▶ [WHAT IS EXPECTED]:
Every record that follows should be printed verbatim.

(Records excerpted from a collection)
@[simp] theorem Node.judgeSend_leaves (n : Node) (u : FrameUnit) :
    (n.judgeSend u).loader = n.loader ∧
    (n.judgeSend u).link = n.link ∧
    (n.judgeSend u).cadence = n.cadence ∧
    (n.judgeSend u).engine = n.engine ∧
    (n.judgeSend u).taps = n.taps ∧
    (n.judgeSend u).router = n.router ∧
    (n.judgeSend u).mixer = n.mixer ∧
    (n.judgeSend u).talk = n.talk ∧
    (n.judgeSend u).reports = n.reports := by
  unfold Node.judgeSend
  (repeat' split) <;> first
    | (rename_i h; rw [Node.selfAddress_eq h]; simp)
    | simp

@[simp] theorem Node.removeReport_leaves (n : Node) :
    (n.removeReport).loader = n.loader ∧
    (n.removeReport).link = n.link ∧
    (n.removeReport).cadence = n.cadence ∧
    (n.removeReport).engine = n.engine ∧
    (n.removeReport).messages = n.messages ∧
    (n.removeReport).taps = n.taps ∧
    (n.removeReport).router = n.router ∧
    (n.removeReport).mixer = n.mixer ∧
    (n.removeReport).talk = n.talk ∧
    (n.removeReport).port = n.port := by
  unfold Node.removeReport
  (repeat' split) <;> simp [*]

@[simp] theorem Node.restartRing_leaves (n : Node) :
    (n.restartRing).loader = n.loader ∧
    (n.restartRing).router = n.router ∧
    (n.restartRing).mixer = n.mixer ∧
    (n.restartRing).port = n.port := by
  unfold Node.restartRing
  simp [*]

@[simp] theorem Node.ignoreTransfer_leaves (n : Node) (bits : Nat) :
    (n.ignoreTransfer bits).loader = n.loader ∧
    (n.ignoreTransfer bits).link = n.link ∧
    (n.ignoreTransfer bits).cadence = n.cadence ∧
    (n.ignoreTransfer bits).engine = n.engine ∧
    (n.ignoreTransfer bits).messages = n.messages ∧
    (n.ignoreTransfer bits).taps = n.taps ∧
    (n.ignoreTransfer bits).router = n.router ∧
    (n.ignoreTransfer bits).mixer = n.mixer ∧
    (n.ignoreTransfer bits).talk = n.talk ∧
    (n.ignoreTransfer bits).reports = n.reports := by
  unfold Node.ignoreTransfer
  (repeat' split) <;> simp [*]

@[simp] theorem Node.lockGained_leaves (n : Node) (side : Side) :
    (n.lockGained side).loader = n.loader ∧
    (n.lockGained side).cadence = n.cadence ∧
    (n.lockGained side).engine = n.engine ∧
    (n.lockGained side).messages = n.messages ∧
    (n.lockGained side).taps = n.taps ∧
    (n.lockGained side).router = n.router ∧
    (n.lockGained side).mixer = n.mixer ∧
    (n.lockGained side).talk = n.talk ∧
    (n.lockGained side).port = n.port := by
  unfold Node.lockGained
  (repeat' split) <;> simp [*]

@[simp] theorem Node.lockLost_leaves (n : Node) (side : Side) :
    (n.lockLost side).loader = n.loader ∧
    (n.lockLost side).messages = n.messages ∧
    (n.lockLost side).taps = n.taps ∧
    (n.lockLost side).router = n.router ∧
    (n.lockLost side).mixer = n.mixer ∧
    (n.lockLost side).talk = n.talk ∧
    (n.lockLost side).port = n.port := by
  unfold Node.lockLost
  (repeat' split) <;> simp [*]

@[simp] theorem Node.outSet_leaves (n : Node) (o : Fin 64) (x : OutSource) :
    (n.outSet o x).2.loader = n.loader ∧
    (n.outSet o x).2.link = n.link ∧
    (n.outSet o x).2.cadence = n.cadence ∧
    (n.outSet o x).2.engine = n.engine ∧
    (n.outSet o x).2.messages = n.messages ∧
    (n.outSet o x).2.taps = n.taps ∧
    (n.outSet o x).2.mixer = n.mixer ∧
    (n.outSet o x).2.talk = n.talk ∧
    (n.outSet o x).2.reports = n.reports ∧
    (n.outSet o x).2.port = n.port := by
  unfold Node.outSet
  (repeat' split) <;> simp [*]

@[simp] theorem Node.startWalk_leaves (n : Node) :
    (n.startWalk).loader = n.loader ∧
    (n.startWalk).link = n.link ∧
    (n.startWalk).cadence = n.cadence ∧
    (n.startWalk).engine = n.engine ∧
    (n.startWalk).router = n.router ∧
    (n.startWalk).mixer = n.mixer ∧
    (n.startWalk).talk = n.talk ∧
    (n.startWalk).reports = n.reports ∧
    (n.startWalk).port = n.port := by
  unfold Node.startWalk
  simp [*]

end Sys2Proof.Machine
end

▶ [WRITTEN RESPONSE]:
@[simp] theorem Node.judgeSend_leaves (n : Node) (u : FrameUnit) :
    (n.judgeSend u).loader = n.loader ∧
    (n.judgeSend u).link = n.link ∧
    (n.judgeSend u).cadence = n.cadence ∧
    (n.judgeSend u).engine = n.engine ∧
    (n.judgeSend u).taps = n.taps ∧
    (n.judgeSend u).router = n.router ∧
    (n.judgeSend u).mixer = n.mixer ∧
    (n.judgeSend u).talk = n.talk ∧
    (n.judgeSend u).reports = n.reports := by
  unfold Node.judgeSend
  (repeat' split) <;> first
    | (rename_i h; rw [Node.selfAddress_eq h]; simp)
    | simp

@[simp] theorem Node.removeReport_leaves (n : Node) :
    (n.removeReport).loader = n.loader ∧
    (n.removeReport).link = n.link ∧
    (n.removeReport).cadence = n.cadence ∧
    (n.removeReport).engine = n.engine ∧
    (n.removeReport).messages = n.messages ∧
    (n.removeReport).taps = n.taps ∧
    (n.removeReport).router = n.router ∧
    (n.removeReport).mixer = n.mixer ∧
    (n.removeReport).talk = n.talk ∧
    (n.removeReport).port = n.port := by
  unfold Node.removeReport
  (repeat' split) <;> simp [*]

@[simp] theorem Node.restartRing_leaves (n : Node) :
    (n.restartRing).loader = n.loader ∧
    (n.restartRing).router = n.router ∧
    (n.restartRing).mixer = n.mixer ∧
    (n.restartRing).port = n.port := by
  unfold Node.restartRing
  simp [*]

@[simp] theorem Node.ignoreTransfer_leaves (n : Node) (bits : Nat) :
    (n.ignoreTransfer bits).loader = n.loader ∧
    (n.ignoreTransfer bits).link = n.link ∧
    (n.ignoreTransfer bits).cadence = n.cadence ∧
    (n.ignoreTransfer bits).engine = n.engine ∧
    (n.ignoreTransfer bits).messages = n.messages ∧
    (n.ignoreTransfer bits).taps = n.taps ∧
    (n.ignoreTransfer bits).router = n.router ∧
    (n.ignoreTransfer bits).mixer = n.mixer ∧
    (n.ignoreTransfer bits).talk = n.talk ∧
    (n.ignoreTransfer bits).reports = n.reports := by
  unfold Node.ignoreTransfer
  (repeat' split) <;> simp [*]

@[simp] theorem Node.lockGained_leaves (n : Node) (side : Side) :
    (n.lockGained side).loader = n.loader ∧
    (n.lockGained side).cadence = n.cadence ∧
    (n.lockGained side).engine = n.engine ∧
    (n.lockGained side).messages = n.messages ∧
    (n.lockGained side).taps = n.taps ∧
    (n.lockGained side).router = n.router ∧
    (n.lockGained side).mixer = n.mixer ∧
    (n.lockGained side).talk = n.talk ∧
    (n.lockGained side).port = n.port := by
  unfold Node.lockGained
  (repeat' split) <;> simp [*]

@[simp] theorem Node.lockLost_leaves (n : Node) (side : Side) :
    (n.lockLost side).loader = n.loader ∧
    (n.lockLost side).messages = n.messages ∧
    (n.lockLost side).taps = n.taps ∧
    (n.lockLost side).router = n.router ∧
    (n.lockLost side).mixer = n.mixer ∧
    (n.lockLost side).talk = n.talk ∧
    (n.lockLost side).port = n.port := by
  unfold Node.lockLost
  (repeat' split) <;> simp [*]

@[simp] theorem Node.outSet_leaves (n : Node) (o : Fin 64) (x : OutSource) :
    (n.outSet o x).2.loader = n.loader ∧
    (n.outSet o x).2.link = n.link ∧
    (n.outSet o x).2.cadence = n.cadence ∧
    (n.outSet o x).2.engine = n.engine ∧
    (n.outSet o x).2.messages = n.messages ∧
    (n.outSet o x).2.taps = n.taps ∧
    (n.outSet o x).2.mixer = n.mixer ∧
    (n.outSet o x).2.talk = n.talk ∧
    (n.outSet o x).2.reports = n.reports ∧
    (n.outSet o x).2.port = n.port := by
  unfold Node.outSet
  (repeat' split) <;> simp [*]

@[simp] theorem Node.startWalk_leaves (n : Node) :
    (n.startWalk).loader = n.loader ∧
    (n.startWalk).link = n.link ∧
    (n.startWalk).cadence = n.cadence ∧
    (n.startWalk).engine = n.engine ∧
    (n.startWalk).router = n.router ∧
    (n.startWalk).mixer = n.mixer ∧
    (n.startWalk).talk = n.talk ∧
    (n.startWalk).reports = n.reports ∧
    (n.startWalk).port = n.port := by
  unfold Node.startWalk
  simp [*]

end Sys2Proof.Machine
end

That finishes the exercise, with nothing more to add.